:: EXERCISE PROMPT ::
In the material below, transcribe every line from the first through the line holding "abbrev Byte := BitVec 8", exactly, and stop after that line.

:::

-- ==== Sys2Proof/Word.lean ====
section
/-! DEFINITION. The words the manual treats as bits: bytes, 16-bit line words, 32-bit register words (R2). -/
namespace Sys2Proof

/-- One byte. -/
abbrev Byte := BitVec 8

/-- One 16-bit word: a Suari line word (R223), a comb point (R299), a waggle word (R264). -/
abbrev Half := BitVec 16

/-- One 32-bit register word (R2). -/
abbrev Word := BitVec 32

end Sys2Proof
end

:::

:: YOUR RESPONSE ::
-- ==== Sys2Proof/Word.lean ====
section
/-! DEFINITION. The words the manual treats as bits: bytes, 16-bit line words, 32-bit register words (R2). -/
namespace Sys2Proof

/-- One byte. -/
abbrev Byte := BitVec 8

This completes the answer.